Наступил критический момент в судьбе Оливера. Будь чернильница на том месте, где ее думал найти старый джентльмен, он погрузил бы в нее перо, подписал контракт, и Оливера немедленно бы увели. Но так как она находилась непосредственно под самым его носом, то он, естественным образом глядя поверх контракта, само собой, не нашел ее. Во время этих поисков он нечаянно взглянул прямо перед собой и только тут увидел бледное и испуганное лицо Оливера Твиста, который, вопреки предостерегающим взорам и щипкам Бембля, смотрел на отталкивающую физиономию своего будущего хозяина с таким ужасом и страхом, что этого не мог не заметить даже полуслепой судья. Старый джентльмен положил перо и перевел взор с Оливера на мистера Лимбкинса, который, взяв понюшку табаку, старался придать своему лицу самое спокойное и беззаботное выражение.
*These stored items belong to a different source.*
/-- Where one element is to be written; none where it is padding. -/
def writePlace (v : View) (t : Tensor) (k : Int) (j : Job) : X (Option Nat) := do
  let e ← t.elem v true k
  match e with
  | none => pure none
  | some e =>
    t.check ((← get).core j.padCore) [e]
    pure (match e with | .place nib => some nib | _ => none)

/-! ## A job's run -/

/-- What running a job comes to: its end, an error with how far it came, or a wait for the fabric. -/
inductive Ran where
  | done (j : Job) (s : State)
  | err (e : XErr) (j : Job) (s : State)
  | away (j : Job) (s : State)

/-- One step of a job after another, `n` at most; a step says whether the job ends with it. -/
def runN (f : Job → X (Job × Bool)) : Nat → Job → State → Ran
  | 0, j, s => .done j s
  | n + 1, j, s =>
    match (f j).run s with
    | .ok ((j, true), s) => .done j s
    | .ok ((j, false), s) => runN f n j s
    | .error e => .err e j s

/-- A run's continuation. -/
def Ran.andThen (r : Ran) (f : Job → State → Ran) : Ran :=
  match r with
  | .done j s => f j s
  | r => r

/-- A fault of the job itself. -/
def Ran.fault (t : Trap) (j : Job) (s : State) : Ran := .err (.fault t false 0) j s

/-- Checks that come before a job's first element. -/
def Ran.check (m : X Unit) (j : Job) (s : State) : Ran :=
  match m.run s with
  | .ok (_, s) => .done j s
  | .error e => .err e j s

/-- The VOID OR that ends a job with a replaced element (R267). -/
def finishVoid (h : HandleWord) (j : Job) (s : State) : Ran :=
  Ran.check (voidAfter { j.view h with core := none } h j.replaced) j s

def Job.illegal (j : Job) : Trap := illegalAt j.words

/-! ## CPY (R345) -/

/-- The record of a handle with its element format; none where it has no record. -/
def jobRecord (j : Job) (h : HandleWord) : X (Option (Rec × Elt)) := do
  match ← recordFor { j.view h with core := none } h j.nf with
  | none => pure none
  | some r =>
    match dtypeElt j.nf r.dtype r.nf with
    | some e => pure (some (r, e))
    | none => X.bad r.addr

/-- The two ends of a CPY with their element size, and the source's bad chunks. -/
def copyEnds (j : Job) (hd hs : HandleWord) : X (Tensor × Tensor × Option Chunks) := do
  let a ← jobRecord j hs
  let b ← jobRecord j hd
  let byte : Elt := Elt.int 8 true
  let ea := (a.map (fun p => p.2)).getD ((b.map (fun p => p.2)).getD byte)
  let eb := (b.map (fun p => p.2)).getD ((a.map (fun p => p.2)).getD byte)
  X.must (ea.bits == eb.bits) j.illegal
  let ch ← match a with
    | some (r, _) => readChunks { j.view hs with core := none } r
    | none => pure none
  pure ({ h := hs, record := a.map (fun p => p.1), elt := ea }, { h := hd, record := b.map (fun p => p.1), elt := eb }, ch)

/-- The element index `n` elements from a handle's cursor. DEDUCED (log 45). -/
def fromCursor (h : HandleWord) (n : Nat) : Int := (hCursor h + w64 n).toInt

/-- Element `pos` is copied. -/
def copyOne (src dst : Tensor) (ch : Option Chunks) (j : Job) : X (Job × Bool) := do
  let (code, j') ← readJob (j.access src.h) src ch (fromCursor src.h j.pos) j
  let v := j.view dst.h
  match ← writePlace v dst (fromCursor dst.h j.pos) j with
  | none => pure ({ j' with pos := j.pos + 1 }, false)
  | some nib =>
    putElem v (hSpace dst.h) dst.nibbles nib code
    pure ({ j' with pos := j.pos + 1, got := (j.got.1 + 1, 0) }, false)

/-- DEDUCED (log 45). -/
def runCopy (hd hs : HandleWord) (n : Nat) (j : Job) (s : State) : Ran :=
  match (copyEnds j hd hs).run s with
  | .error e => .err e j s
  | .ok ((src, dst, ch), s) => (runN (copyOne src dst ch) (n - j.pos) j s).andThen (finishVoid hs)

/-! ## LRMAP's save (R204) -/

/-- The line `pos` of a save is written. -/
def saveOne (va : Nat) (bs : List Byte) (j : Job) : X (Job × Bool) := do
  writeLong (j.view 0) (va + 64 * j.pos) ((bs.drop (64 * j.pos)).take 64)
  pure ({ j with pos := j.pos + 1 }, false)

/-- A job whose work is done, but for the fault that is to end it. -/
def Job.ended (j : Job) (s : State) : Ran :=
  match j.late with
  | some (code, detail, grade, aux) => .fault { code := code, detail := detail, grade := grade, aux := aux } j s
  | none => .done j s

def runSave (va : Nat) (bs : List Byte) (j : Job) (s : State) : Ran :=
  (runN (saveOne va bs) (ceilDiv bs.length 64 - j.pos) j s).andThen Job.ended

/-! ## Transducers (R345, R381, R382) -/

/-- 64 bytes read from BASE on. -/
def readLine (hs : HandleWord) (j : Job) : X (List Byte × Job) := do
  let (v, j) ← readJob (j.access hs) (bare hs 512) none j.pos j
  pure (leBytes 64 v, { j with pos := j.pos + 1 })

/-- States of a table. -/
def tableStates (t : List Byte) : Nat := fieldAt t 0 4

/-- The word of state `q` and nibble `v`. -/
def tableEntry (t : List Byte) (q v : Nat) : Nat := fieldAt t (64 + 64 * q + 4 * v) 4

/-- An entry's layout. -/
def entryOk (states w : Nat) : Bool :=
  bitsOf w 31 26 == 0 && bitsOf w 15 14 == 0 && (bitsOf w 25 24 == 1 || bitsOf w 23 16 == 0) && bitsOf w 13 0 < states

/-- The offset of the first breach of R381. -/
def badEntry (t : List Byte) : Option Nat :=
  let n := tableStates t
  ((List.range (16 * n)).find? (fun i => !entryOk n (fieldAt t (64 + 4 * i) 4))).map (fun i => 64 + 4 * i)

def lineStep (hs : HandleWord) (j : Job) : X (Job × Bool) := do
  let (bs, j') ← readLine hs j
  pure ({ j' with table := j.table ++ bs }, false)

/-- XTBL's work, DEDUCED (log 16, 45); a header that breaks R381 comes before a BOUND too small. DESIGN CHOICE (log 98). -/
def runXtbl (hs : HandleWord) (j : Job) (s : State) : Ran :=
  if hBase hs % 64 ≠ 0 then .fault (misalign (w64 (hBase hs))) j s
  else
    (runN (lineStep hs) (1 - j.pos) j s).andThen (fun j s =>
      let n := tableStates j.table
      if n = 0 || 16384 < n || fieldAt j.table 4 60 ≠ 0 then .fault (illegalAt 0) j s
      else if hBound hs < 64 + 64 * n then .fault (bounds (w64 (hBase hs))) j s
      else
        (runN (lineStep hs) (1 + n - j.pos) j s).andThen (fun j s =>
          match badEntry j.table with
          | some off => .fault (illegalAt (w64 off)) j s
          | none => finishVoid hs j s))

/-- Nibbles through a table: the bytes emitted, the state, and how it ended (1 accept, 2 reject). -/
def transduce (t : List Byte) : List Nat → Nat → List Byte × Nat × Nat
  | [], q => ([], q, 0)
  | v :: rest, q =>
    let w := tableEntry t q v
    let q' := bitsOf w 13 0
    match bitsOf w 25 24 with
    | 1 =>
      let (bs, r) := transduce t rest q'
      (BitVec.ofNat 8 (bitsOf w 23 16) :: bs, r)
    | 2 => ([], q', 1)
    | 3 => ([], q', 2)
    | _ => transduce t rest q'

/-- Bytes emitted, one after another. -/
def emitBytes (hd : HandleWord) (j : Job) : List Byte → Nat → X Unit
  | [], _ => pure ()
  | b :: rest, n => do
    match ← writePlace (j.view hd) (bare hd 8) n j with
    | some nib => putElem (j.view hd) (hSpace hd) 2 nib b.toNat
    | none => pure ()
    emitBytes hd j rest (n + 1)

/-- Nibble `pos` of the input, the low nibble of each byte first: `got` holds the bytes emitted, and the state with how
it ended and the byte under way. -/
def xducOne (hd hs : HandleWord) (j : Job) : X (Job × Bool) := do
  let (b, j') ← if j.pos % 2 = 0 then readJob (j.access hs) (bare hs 8) none (j.pos / 2 : Nat) j
    else pure (bitsOf j.got.2 23 16, j)
  let (bs, q, e) := transduce j.table [if j.pos % 2 = 0 then b % 16 else b / 16] (j.got.2 % 2 ^ 14)
  emitBytes hd j bs j.got.1
  pure ({ j' with pos := j.pos + 1, got := (j.got.1 + bs.length, q + e * 2 ^ 14 + b * 2 ^ 16) }, e != 0)

/-- DEDUCED (log 45). -/
def runXduc (hd hs : HandleWord) (n : Nat) (init : Word) (j : Job) (s : State) : Ran :=
  let q := bitsOf init.toNat 13 0
  if j.table.isEmpty || tableStates j.table ≤ q then .fault j.illegal j s
  else
    let j := if j.pos = 0 then { j with got := (0, q) } else j
    -- a job that has halted and then waited for its VOID OR is done with its input
    (runN (xducOne hd hs) (if j.got.2 / 2 ^ 14 % 4 = 0 then 2 * n - j.pos else 0) j s).andThen (finishVoid hs)

/-! ## SEND and RECV (R345) -/

/-- The alignment and size rules. -/
def transferOk (h : HandleWord) (addr : Word) : Bool :=
  hBase h % 64 == 0 && hBound h % 64 == 0 && addr.toNat % 64 == 0 && hBound h ≤ 2 ^ 24

/-- Line `pos` of the local bytes is written. -/
def fillOne (hd : HandleWord) (bs : List Byte) (j : Job) : X (Job × Bool) := do
  match ← writePlace (j.view hd) (bare hd 512) j.pos j with
  | some nib => putElem (j.view hd) (hSpace hd) 128 nib (leNat ((bs.drop (64 * j.pos)).take 64))
  | none => pure ()
  pure ({ j with pos := j.pos + 1 }, false)

/-- The bytes that a RECV has received are written; a fault of the far end follows them. -/
def runFill (hd : HandleWord) (j : Job) (s : State) : Ran :=
  (runN (fillOne hd j.table) (j.table.length / 64 - j.pos) j s).andThen Job.ended

/-- What the far end of a transfer reports (R345, R387 to R389). -/
def applyReport (w : BitVec 128) (r : RemoteReport) (j : Job) (s : State) : Ran :=
  match r with
  | .visible => .done j s
  | .data bs =>
    (match j.kind with
    | .recv .. => .away { j with table := bs, pos := 0 } s
    | _ => .away j s)
  | .routeCheck hop => .fault (routeCheck hop.toNat (wbModule w)) j s
  | .linkDown l => .fault (linkDown l.toNat) j s
  | .access before a reason =>
    let t := remoteAccess a reason.toNat (wbModule w)
    match j.kind with
    | .recv .. => .away { j with table := before, pos := 0, late := some (t.code, t.detail, t.grade, t.aux) } s
    | _ => .fault t j s

/-- A transfer to a die of this module. -/
def serveHere (w : BitVec 128) (q : RemoteReq) (j : Job) (s : State) : Ran :=
  match s.serve (wbCore w / 256) q with
  | .report r s => applyReport w r j s
  | .wait => .err .wait j s
  | .stop f => .err (.stop f) j s

def runSend (hs : HandleWord) (addr : Word) (w : BitVec 128) (j : Job) (s : State) : Ran :=
  if !transferOk hs addr then .fault j.illegal j s
  else if !s.waybillOk w engMemory then .fault (routeCheck 0xF (wbModule w)) j s
  else
    (runN (lineStep hs) (hBound hs / 64 - j.pos) j s).andThen (fun j s =>
      (finishVoid hs j s).andThen (fun j s =>
        if wbHops w = 0 then serveHere w (.write addr j.table) j s
        else
          match s.downLink w with
          | some l => .fault (linkDown l) j s
          | none => .away j (s.emit (.packet j.id w addr j.table))))

/-- RECV asks for its bytes; when they have come, it writes them. -/
def runRecv (hd : HandleWord) (addr : Word) (w : BitVec 128) (j : Job) (s : State) : Ran :=
  if !transferOk hd addr then .fault j.illegal j s
  else if j.got.1 = 1 then runFill hd j s
  else if !s.waybillOk w engMemory then .fault (routeCheck 0xF (wbModule w)) j s
  else
    if wbHops w = 0 then
      match serveHere w (.read addr (hBound hd) j.id) j s with
      | .away j s => runFill hd { j with got := (1, 0) } s
      | r => r
    else
      match s.downLink w with
      | some l => .fault (linkDown l) j s
      | none => .away { j with got := (1, 0) } (s.emit (.fetch j.id w addr (hBound hd)))

/-! ## Collectives (R345, R384, R448) -/

/-- A group of the gazetteer. -/
structure Group where
  members : Nat
  rank : Nat
  switch : Bool
  waybills : List (BitVec 128)

/-- The directory entry of a group; none where it breaks the layout of R384. -/
def State.group (s : State) (g : Nat) : Option Group :=
  let base := Config.gazetteerBase
  let count := s.readNear (base + 0x28) 2
  let e := base + s.readNear (base + 0x20) 8 + 16 * g
  let list := s.readNear e 8
  let n := s.readNear (e + 8) 4
  let rank := s.readNear (e + 12) 2
  let flags := s.readNear (e + 14) 2
  if count ≤ g || list % 16 ≠ 0 || n = 0 || 65536 < n || n ≤ rank || 1 < flags then none
  else
    some { members := n, rank := rank, switch := flags == 1,
           waybills := (List.range n).map (fun i => BitVec.ofNat 128 (s.readNear (base + list + 16 * i) 16)) }

/-- Link table entry: peer kind and id. -/
def State.peer (s : State) (l : Nat) : Nat × Nat :=
  let a := Config.gazetteerBase + s.readNear (Config.gazetteerBase + 0x18) 8 + 16 * l
  (s.readNear a 1, s.readNear (a + 2) 2)

/-- The waybills of the other members. -/
def Group.others (g : Group) : List (BitVec 128) := (g.waybills.zipIdx.filter (fun p => p.2 != g.rank)).map (fun p => p.1)

/-- Every member lies one switch hop from a common switch. DEDUCED (log 46). -/
def State.oneSwitch (s : State) (g : Group) : Bool :=
  let ps := g.others.map (fun w => (wbHops w, s.peer (wbPort w 0)))
  ps.all (fun p => p.1 == 2 && p.2.1 == 1) &&
    (match ps with
    | [] => true
    | p :: rest => rest.all (fun q => q.2.2 == p.2.2))

/-- The conditions of a switch reduction. DEDUCED (log 46). -/
def State.switchOk (s : State) (g : Group) (op : CollOp) (e : Elt) (n : Nat) : Bool :=
  s.oneSwitch g && g.members ≤ 288 && op != .or && n ≤ 4096 && (e.bits != 16)

/-- The element types that COLL takes. -/
def collElt (code : Nat) : Option Elt :=
  match code with
  | 0x10 => some (Elt.float 32 FFmt.f32)
  | 0x11 => some (Elt.float 16 FFmt.bf16)
  | 0x05 => some (Elt.int 32 false)
  | 0x07 => some (Elt.int 64 false)
  | _ => none

/-- One combination m ∘ n. -/
def collCombine (op : CollOp) (e : Elt) (a b : Nat) : Nat :=
  match op, e.fp with
  | .sum, some f => encF f .rne (addV (f.decode a) (f.decode b))
  | .sum, none => (a + b) % 2 ^ e.bits
  | .max, _ => mergePick true e a b
  | .min, _ => mergePick false e a b
  | .or, _ => a ||| b

/-- The members' contributions in ascending rank. -/
def combineParts (op : CollOp) (e : Elt) (parts : List (Nat × List Word)) : List Nat :=
  match sortBy (fun (a b : Nat × List Word) => a.1 ≤ b.1) parts with
  | [] => []
  | p :: rest => rest.foldl (fun acc q => acc.zipWith (fun a b => collCombine op e a b) (q.2.map (fun w => w.toNat)))
      (p.2.map (fun w => w.toNat))

/-- The tensors of a COLL; their records must give one type that COLL takes. -/
def collEnds (j : Job) (op : CollOp) (hd hs : HandleWord) : X (Tensor × Tensor × Elt × Option Chunks) := do
  match ← jobRecord j hs, ← jobRecord j hd with
  | some (a, _), some (b, _) =>
    match collElt a.dtype with
    | some e =>
      X.must (a.dtype == b.dtype && (op != .or || e.fp.isNone)) j.illegal
      let ch ← readChunks { j.view hs with core := none } a
      pure ({ h := hs, record := some a, elt := e }, { h := hd, record := some b, elt := e }, e, ch)
    | none => X.trap j.illegal
  | _, _ => X.trap j.illegal

/-- One element of this member's contribution. -/
def collRead (src : Tensor) (ch : Option Chunks) (rank : Nat) (j : Job) : X (Job × Bool) := do
  let (code, j') ← readJob (j.access src.h) src ch (fromCursor src.h j.pos) j
  let mine := ((j.parts.find? (fun p => p.1 == rank)).map (fun p => p.2)).getD []
  pure ({ j' with pos := j.pos + 1,
                  parts := j.parts.filter (fun p => p.1 != rank) ++ [(rank, mine ++ [w64 code])] }, false)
— Мальчик мой! — сказал старый джентльмен, облокачиваясь на конторку. Оливер вздрогнул и оглянулся с удивлением. Нельзя не извинить его за это: голос звучал странно ласково, а все странные звуки пугали его. Дрожь пробежала по всему его телу, и он залился слезами.

— Мальчик мой! — повторил старый джентльмен. — Ты так бледен и встревожен. В чем дело?

— Сторож, отойдите от него немного в сторону, — сказал другой джентльмен, откладывая газету и с видимым интересом прислушиваясь к разговору. — Не бойся, мальчик, и расскажи нам, в чем дело.

Оливер упал на колени, поднял руки кверху и, ломая их, стал молить, чтобы его отослали обратно в темную комнату… замучили голодом… исколотили… убили, наконец, если нужно, но только не отдавали этому ужасному человеку.

— Бог мой! — воскликнул Бембль, выразительно поднимая вверх глаза и руки. — Бог мой! Сколько я ни видал сирот, Оливер, ни один из них не был так хитер и лукав. Ты самый наглый из них.

— Придержите язык, сторож, — сказал второй старый джентльмен, когда Бембль кончил свои восклицания.

— Простите, ваша милость, — сказал Бембль, не веря своим ушам. — Не ко мне ли обратилась ваша милость?

— Да! Придержите ваш язык.

Старый джентльмен в черепаховых очках взглянул на своего товарища. Тот выразительно кивнул ему.

— Мы отказываемся подписать этот контракт, — сказал старый джентльмен и отложил в сторону пергамент.

— Надеюсь, — сказал мистер Лимбкинс, — надеюсь, судьи не составят ложного мнения о приходских властях, будто они виновны в каком-либо нечестном поступке, и не будут полагаться на несообразное показание ребенка.